§ Task description
Repeat, please, only the lines from the top of the data down to the line with "and tag 0. -/"; include both of those lines.

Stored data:
-- ==== Sys2Proof/Proofs/AbortPackets.lean ====
section
/-! An abort packet in sequence (R151, R163): the fault that it raises carries the die as its source. -/

namespace Sys2Proof.Machine

/-- An abort packet with sequence number 0 and tag 0. -/
def abortOfTag0 : Packet := { hdr := 0x9E3A8A5600000000000000000000000000000000000000000000000000006000, data := [] }

/-- A launch under way, with a collective record of tag 0 at the engine of die 0 and port 0 up. -/
def collWaiting : State := { State.reset with
  launch := some { words := [], hdrAddr := 0 }
  ports := [(0, { st := .up })]
  colls := [(0, { jobs := [{ words := [], addr := 0, core := 0, ctx := 0 }] })] }

/-- The faults of a next state. -/
def outFaults : Out → List FaultRec
  | .next t => t.faults
  | _ => []

/-- The abort is taken: the launch's fault names the engine of die 0 as its source. -/
theorem abortOfTag0_raises : outFaults (exec (.abortPacket 0 abortOfTag0) collWaiting) = [{ code := cProt, agent := 2, src := .coll 0 }] := by
  decide +kernel

/-- Refutes O42: the statement's fault has no source, while the abort packet that names a record of a die raises one whose source is that die's
engine; the state has a record of tag 0 at die 0, and the packet is in sequence at port 0. -/
theorem not_packetEvents : ¬ Obligations.PacketEvents := by
  unfold Obligations.PacketEvents
  intro h
  have hall := h collWaiting 0 abortOfTag0 rfl
  obtain ⟨-, -, -, -, -, -, -, -, -, -, habort⟩ := hall
  have hraise := congrArg outFaults (habort (by decide +kernel) rfl rfl 0 { words := [], addr := 0, core := 0, ctx := 0 } rfl)
  rw [abortOfTag0_raises] at hraise
  exact absurd hraise (by decide)

end Sys2Proof.Machine
end

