-- ==== Sys2Proof/Proofs/Samples.lean ====
section
/-! Ends of schedule frames, droop samples and the scrub (R59, R394, R396, R397). -/

namespace Sys2Proof.Machine

/-! ### The reference log -/

/-- What is read at a physical address depends on memory and the geometry table alone. -/
theorem readPhys_congr {s t : State} (hm : t.mem = s.mem) (hg : t.geo = s.geo) (pa n : Nat) : t.readPhys pa n = s.readPhys pa n := by
  unfold State.readPhys State.paKey State.geoWord
  rw [hm, hg]

theorem refDigests_congr {s t : State} (hm : t.mem = s.mem) (hg : t.geo = s.geo) (hr : t.replayref = s.replayref) : t.refDigests = s.refDigests := by
  have hl : ∀ fuel pa, t.logRecords pa fuel = s.logRecords pa fuel := by
    intro fuel
    induction fuel with
    | zero => exact fun _ => rfl
    | succ fuel ih =>
      intro pa
      unfold State.logRecords State.physWords
      simp only [readPhys_congr hm hg, ih]
  unfold State.refDigests
  simp only [hr, hl]

/-! ### The end of a schedule frame -/

/-- The digest records of a frame reach the records of the cycle alone. -/
def State.digested (s : State) (frame : Nat) (mine : List (Nat × List Word64)) : State :=
  mine.foldl (fun (u : State) m => u.logAppend (.port m.1) frame (u.record 0x05 ([w64 (m.1 + frame * 2 ^ 32), 0] ++ m.2))) s

theorem digested_only (s : State) (frame : Nat) (mine : List (Nat × List Word64)) : ∃ l, s.digested frame mine = { s with logNow := l } := by
  unfold State.digested
  induction mine generalizing s with
  | nil => exact ⟨_, rfl⟩
  | cons m mine ih =>
    obtain ⟨l, hl⟩ := logAppend_only s (.port m.1) frame (s.record 0x05 ([w64 (m.1 + frame * 2 ^ 32), 0] ++ m.2))
    obtain ⟨l', hl'⟩ := ih { s with logNow := l }
    exact ⟨l', by rw [List.foldl_cons, hl, hl']⟩

/-- The state with the digests of a frame written and begun anew. -/
def State.frameOver (s : State) (frame : Nat) (mine : List (Nat × List Word64)) : State :=
  let w := s.digested frame mine
  ({ w with ports := w.ports.map fun e : Nat × Port => (e.1, { e.2 with digest := [] }) } : State).modLaunch fun l => { l with framesEnded := frame + 1 }

theorem endFrame_eq (s : State) (frame : Nat) : s.endFrame frame =
    if s.replayref = 0 ∨ digestsAgree s.refDigests frame s.frameDigests = true then s.frameOver frame s.frameDigests
    else (s.frameOver frame s.frameDigests).markNoReplay frame := by
  obtain ⟨l, hl⟩ := digested_only s frame s.frameDigests
  have hm : (s.frameOver frame s.frameDigests).mem = s.mem := by
    show (s.digested frame s.frameDigests).mem = _
    rw [hl]
  have hg : (s.frameOver frame s.frameDigests).geo = s.geo := by
    show (s.digested frame s.frameDigests).geo = _
    rw [hl]
  have hr : (s.frameOver frame s.frameDigests).replayref = s.replayref := by
    show (s.digested frame s.frameDigests).replayref = _
    rw [hl]
  show (if decide ((s.frameOver frame s.frameDigests).replayref = 0) || digestsAgree (s.frameOver frame s.frameDigests).refDigests frame s.frameDigests
    then s.frameOver frame s.frameDigests else (s.frameOver frame s.frameDigests).markNoReplay frame) = _
  rw [refDigests_congr hm hg hr, hr]
  simp only [Bool.or_eq_true, decide_eq_true_eq]

theorem frameDigests_eq {s : State} (hd : s.det = true) : s.frameDigests =
    if s.logRec then s.ports.filterMap fun e : Nat × Port => if e.2.digest = [] then none else some (e.1, sha3 (digestBytes e.2.digest)) else [] := by
  unfold State.frameDigests
  cases s.logRec with
  | false => simp
  | true => simp [hd, List.isEmpty_iff]

theorem frameEnd_ends {s : State} {l : Launch} (hl : s.launch = some l) (hd : s.frameEndDue = true) :
    exec .frameEnd s = .next (s.endFrame l.framesEnded).stallForLog := by
  show execFrameEnd s = _
  unfold execFrameEnd
  simp only [hl, hd, if_true]

/-! ### Droops (R394) -/

theorem droopSample_samples {s : State} {n : Nat} (h : s.droopDue n = true) : exec (.droopSample n) s =
    .next ((s.modCluster n fun c => { c with droopAt := some s.cycle }).logSample n) := by
  show execDroopSample n s = _
  unfold execDroopSample
  simp only [h, Bool.not_true, Bool.false_eq_true, if_false]

/-- The bundles of a cycle fill a sample. -/
theorem filled_sample (s : State) (n : Nat) {e : LogEntry} (he : e.sample = some n)
    (hw : e.words = (s.record 0x04 ([w64 n, 0] ++ (List.range 96).map fun i => s.issuedNow (96 * n + i))).take 4) :
    (s.filled e).words = s.record 0x04 ([w64 n, 0] ++ (List.range 96).map fun i => s.issuedNow (96 * n + i)) := by
  unfold State.filled
  rw [he]
  dsimp only
  rw [hw]
  rfl

/-! ### The scrub (R59) -/

theorem scrub_place {a b c : Nat} (ha : a < 12) (hb : b < 128) (hc : c < 805306368) :
    (decide (12 ≤ a) || decide (128 ≤ b) || decide (channelBytes ≤ c)) = false := by
  show (decide (12 ≤ a) || decide (128 ≤ b) || decide (805306368 ≤ c)) = false
  rw [decide_eq_false (Nat.not_le.2 ha), decide_eq_false (Nat.not_le.2 hb), decide_eq_false (Nat.not_le.2 hc)]
  rfl

theorem scrub_corrects {s : State} {a b c : Nat} (ha : a < 12) (hb : b < 128) (hc : c < 805306368) : exec (.scrub a b c .corrected) s =
    .next ((s.takeFree.2.countCorrected a).annotate 0x12 0x7FF 0 (Config.openWord s.free)) := by
  have h := scrub_place ha hb hc
  show execScrub a b c .corrected s = _
  unfold execScrub
  simp only [h, Bool.false_eq_true, if_false]
  rfl

theorem scrub_poisons {s : State} {a b c : Nat} (ha : a < 12) (hb : b < 128) (hc : c < 805306368) : exec (.scrub a b c .uncorrectable) s =
    .next ((s.takeFree.2.takeFree.2.writeBlock1 (scrubKey a b c) ⟨0, poisonDesc⟩).errorLog
      (Config.openWord s.takeFree.2.free).toNat 0x7FF 0 (Config.openWord s.free)) := by
  have h := scrub_place ha hb hc
  show execScrub a b c .uncorrectable s = _
  unfold execScrub
  simp only [h, Bool.false_eq_true, if_false]
  rfl

theorem errorLog_desc (s : State) (cause g x : Nat) (addr : Word64) : (s.errorLog cause g x addr).desc = s.desc := by
  unfold State.errorLog State.message
  dsimp only
  split_ifs <;> rfl

/-- A block written with poison is poisoned. -/
theorem descAt_writeBlock1_poison (s : State) (key : Nat) : (s.writeBlock1 key ⟨0, poisonDesc⟩).descAt key = 0x00FF :=
  mget_mset_self ..

theorem sampleEvents : Statements.SampleEvents := by
  intro s n a b c
  refine ⟨fun l hl hd => ?_, fun h => ⟨droopSample_samples h, fun e he hw => filled_sample s n he hw⟩, fun ha hb hc => ⟨⟨_, scrub_corrects ha hb hc,
      ?_⟩, ⟨_, scrub_poisons ha hb hc, ?_⟩⟩⟩
  · have hdet : s.det = true := (Bool.and_eq_true_iff.1 hd).1
    refine (frameEnd_ends hl hd).trans ?_
    rw [endFrame_eq, frameDigests_eq hdet]
    rfl
  · obtain ⟨m, hm⟩ := annotate_only (s.takeFree.2.countCorrected a) 0x12 0x7FF 0 (Config.openWord s.free)
    rw [hm]
    exact vget_vset_self _ _ ha _
  · exact (congrArg (mget 0 · _) (errorLog_desc ..)).trans (descAt_writeBlock1_poison _ (scrubKey a b c))

end Sys2Proof.Machine
end

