/-- 40_execution_and_addressing.md R152: no addressing routine writes: on plain memory the devices are as
before, and the registers, the status and the cycle count are too. That PC is as before is the model's choice
(log entry 3): the spec's routines advance PC past their operand bytes, which the model's fetch has done. -/
def Obligations.AddressingWritesNothing : Prop :=
  ∀ (o : Operand) (s : State),
    (s.plain = true → (o.resolve s).1.devices = s.devices)
    ∧ (o.resolve s).1.busConfig = s.busConfig
    ∧ (o.resolve s).1.p = s.p ∧ (o.resolve s).1.pc = s.pc ∧ (o.resolve s).1.cycles = s.cycles
    ∧ ∀ r, (o.resolve s).1.reg r = s.reg r

/-! ## Loads, stores and transfers -/

/-- 41_load_store_transfer.md R170-R172: LDA, LDX and LDY load the operand byte, set Z and N from it, and take
the page-cross cycle. -/
def Obligations.LoadsLoadOperand : Prop :=
HasForms .lda
  [(0xA9, .imm, 2), (0xA5, .zp0, 3), (0xB5, .zpx, 4), (0xAD, .abs, 4), (0xBD, .abx, 4), (0xB9, .aby, 4),
    (0xA1, .izx, 6), (0xB1, .izy, 5)] ∧
HasForms .ldx [(0xA2, .imm, 2), (0xA6, .zp0, 3), (0xB6, .zpy, 4), (0xAE, .abs, 4), (0xBE, .aby, 4)] ∧
HasForms .ldy [(0xA0, .imm, 2), (0xA4, .zp0, 3), (0xB4, .zpx, 4), (0xAC, .abs, 4), (0xBC, .abx, 4)] ∧
  ∀ (i : Instr) (s : State) (r : Reg), (i.mnemonic, r) ∈ [(Mnemonic.lda, Reg.a), (.ldx, .x), (.ldy, .y)] →
    ∃ t, exec i s = .next t ∧ t.reg r = i.operand.value s ∧ ZNFrom (i.operand.value s) t
      ∧ t.pc = s.pc ∧ t.cycles = cyclesWith i true s ∧ t.devices = devicesAfterFetch i.operand s
      ∧ Frame [r] [.z, .n] [] s t

/-- 41_load_store_transfer.md R173-R175: STA, STX and STY write their register to the effective address,
without reading it, and touch no flag and no other byte. -/
def Obligations.StoresWriteRegister : Prop :=
HasForms .sta
  [(0x85, .zp0, 3), (0x95, .zpx, 4), (0x8D, .abs, 4), (0x9D, .abx, 5), (0x99, .aby, 5), (0x81, .izx, 6),
    (0x91, .izy, 6)] ∧
HasForms .stx [(0x86, .zp0, 3), (0x96, .zpy, 4), (0x8E, .abs, 4)] ∧
HasForms .sty [(0x84, .zp0, 3), (0x94, .zpx, 4), (0x8C, .abs, 4)] ∧
  ∀ (i : Instr) (s : State) (r : Reg), (i.mnemonic, r) ∈ [(Mnemonic.sta, Reg.a), (.stx, .x), (.sty, .y)] →
    ∃ t, exec i s = .next t
      ∧ t.devices = Bus.write (devicesAfterResolve i.operand s) (i.operand.address s) (s.reg r)
      ∧ t.p = s.p ∧ t.pc = s.pc ∧ t.cycles = cyclesWith i false s
      ∧ Frame [] [] [i.operand.address s] s t

/-- 41_load_store_transfer.md R176-R181: the six transfers; all but TXS set Z and N. -/
def Obligations.TransfersCopyRegister : Prop :=
HasForms .tax [(0xAA, .imp, 2)] ∧
HasForms .tay [(0xA8, .imp, 2)] ∧
HasForms .tsx [(0xBA, .imp, 2)] ∧
HasForms .txa [(0x8A, .imp, 2)] ∧
HasForms .txs [(0x9A, .imp, 2)] ∧
HasForms .tya [(0x98, .imp, 2)] ∧
  (∀ (i : Instr) (s : State) (src dst : Reg),
    (i.mnemonic, src, dst) ∈ [(Mnemonic.tax, Reg.a, Reg.x), (.tay, .a, .y), (.tsx, .sp, .x), (.txa, .x, .a),
      (.tya, .y, .a)] →
    ∃ t, exec i s = .next t ∧ t.reg dst = s.reg src ∧ ZNFrom (s.reg src) t
      ∧ t.pc = s.pc ∧ t.cycles = cyclesWith i false s ∧ t.devices = s.devices ∧ Frame [dst] [.z, .n] [] s t)
  ∧ ∀ s : State, ∃ t, exec .txs s = .next t ∧ t.sp = s.x ∧ t.p = s.p ∧ t.pc = s.pc
      ∧ t.cycles = cyclesWith .txs false s ∧ t.devices = s.devices ∧ Frame [.sp] [] [] s t
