theorem State.ninthClock_opcode {s : State} (h : s.plain = true) :
    ∃ t, command .clock (s.clocksAfterReset 8) = .next t ∧ t.opcode = s.peek s.resetCommand.pc := by
  have hdevices : (s.clocksAfterReset 8).devices = s.devices := (State.resetCommand_of_plain h).1
  have hplain : (s.clocksAfterReset 8).plain = true := (congrArg (List.all · Device.plain) hdevices).trans h
  obtain ⟨t, ht⟩ := clock_next (s.clocksAfterReset 8)
  exact ⟨t, (command_clock_of_resetDone rfl).trans ht,
    (clock_opcode_of_plain hplain rfl ht).trans (State.peek_congr hdevices _)⟩

/-! ## The vector written before reset() -/

theorem word_eq_ofNat (h l : Byte) : word h l = BitVec.ofNat 16 (h.toNat * 256 + l.toNat) := by
  rw [← word_toNat, BitVec.ofNat_toNat, BitVec.setWidth_eq]

/-- On RAM reset() loads PC with the word the core wrote at the vector. -/
theorem State.onRam_resetCommand_pc {s : State} {cells : Memory} (h : s.onRam cells) (lo hi : Byte) :
    ((s.memWrite 0xFFFC lo).memWrite 0xFFFD hi).resetCommand.pc = BitVec.ofNat 16 (hi.toNat * 256 + lo.toNat) := by
  have hlow := State.onRam_memWrite h 0xFFFC lo
  have hboth := State.onRam_memWrite hlow 0xFFFD hi
  obtain ⟨-, hpc⟩ := State.resetCommand_of_plain (State.onRam_plain hboth)
  rw [hpc, State.onRam_peek_memWrite hlow 0xFFFD 0xFFFD, State.onRam_peek_memWrite hlow 0xFFFD 0xFFFC,
    State.onRam_peek_memWrite h 0xFFFC 0xFFFC, if_pos rfl, if_neg (by decide), if_pos rfl]
  exact word_eq_ofNat hi lo

/-- On RAM a host write is the core's (`hostWritesReachDevice`). -/
theorem State.onRam_bootstrap_cons {s : State} {cells : Memory} (h : s.onRam cells) (a : Word) (v : Byte)
    (ws : List (Nat × Word × Byte)) : s.bootstrap ((0, a, v) :: ws) = (s.memWrite a v).bootstrap ws := by
  obtain ⟨-, -, hcons, hsingle⟩ := hostWritesReachDevice s 0 a v
  rw [hcons, hsingle cells h]

/-- Settles O45: the countdown is `State.command_clock_clocksAfterReset`, the fetch `State.ninthClock_opcode`; on RAM
the host's two writes are the core's, after which PC is `State.onRam_resetCommand_pc`. -/
theorem eightClocksAfterReset : Obligations.EightClocksAfterReset := by
  refine fun s => ⟨⟨rfl, fun _ => s.command_clock_clocksAfterReset, fun _ => s.clocksAfterReset_complete_iff,
    State.ninthClock_opcode⟩, fun cells lo hi hram => ?_⟩
  have hpc := State.onRam_resetCommand_pc hram lo hi
  rw [State.onRam_bootstrap_cons hram, State.onRam_bootstrap_cons (State.onRam_memWrite hram 0xFFFC lo)]
  exact ⟨hpc, hpc⟩

/-! ## Refused and accepted commands -/

theorem command_refused_of_not_resetDone {s : State} (h : s.resetDone = false) {c : HostCommand} (hc : c ≠ .reset) :
    command c s = .refused .beforeFirstReset := by
  have hnot : ¬ s.resetDone = true := Bool.not_eq_true _ ▸ h
  cases c
  case reset => exact absurd rfl hc
  case clock | irq | nmi => exact if_neg hnot

/-- Settles O46: each command by its own rule; that an accepted one leaves a reset done is `command_resetDone`. -/
theorem commandsBeforeResetAreRefused : Obligations.CommandsBeforeResetAreRefused := fun _ =>
  ⟨fun h _ => command_refused_of_not_resetDone h, ⟨rfl, rfl⟩, fun h => ⟨if_pos h, if_pos h⟩,
    command_clock_of_cycles_ne_zero, fun h c => (command_next h c).imp fun _ ht => ⟨ht, command_resetDone ht⟩⟩

/-! ## The default machine -/

theorem Bus.wellFormed_ram : Bus.wellFormed [Device.ram] = true := by decide

/-- reset() takes the machine just built over zeroed RAM to `State.reset`: it writes every field that construction
leaves unspecified. -/
theorem command_reset_constructed :
    command .reset (State.constructed defaultParams [Device.ram]) = .next State.reset := rfl

/-- Settles O44: RAM is well formed, so the machine is built, and its reset is `command_reset_constructed`. -/
theorem resetStateIsResetOfDefaultMachine : Obligations.ResetStateIsResetOfDefaultMachine :=
  ⟨_, construct_of_wellFormed Bus.wellFormed_ram defaultParams, command_reset_constructed⟩

theorem State.constructed_inv (p : Params) : (State.constructed p [Device.ram]).Inv :=
  ⟨Bus.wellFormed_ram, rfl, fun hdone => absurd hdone Bool.false_ne_true⟩

/-- Settles O53: the machine just built meets the invariant, and reset(), like every command, keeps it. -/
theorem resetStateMeetsInvariant : Obligations.ResetStateMeetsInvariant :=
  ⟨command_inv (State.constructed_inv defaultParams) command_reset_constructed, State.constructed_inv⟩

end Sys2Proof.Machine
end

§ Task solution
-- ==== Sys2Proof/Proofs/AbortPackets.lean ====
section
/-! An abort packet in sequence (R151, R163): the fault that it raises carries the die as its source. -/

namespace Sys2Proof.Machine

/-- An abort packet with sequence number 0 and tag 0. -/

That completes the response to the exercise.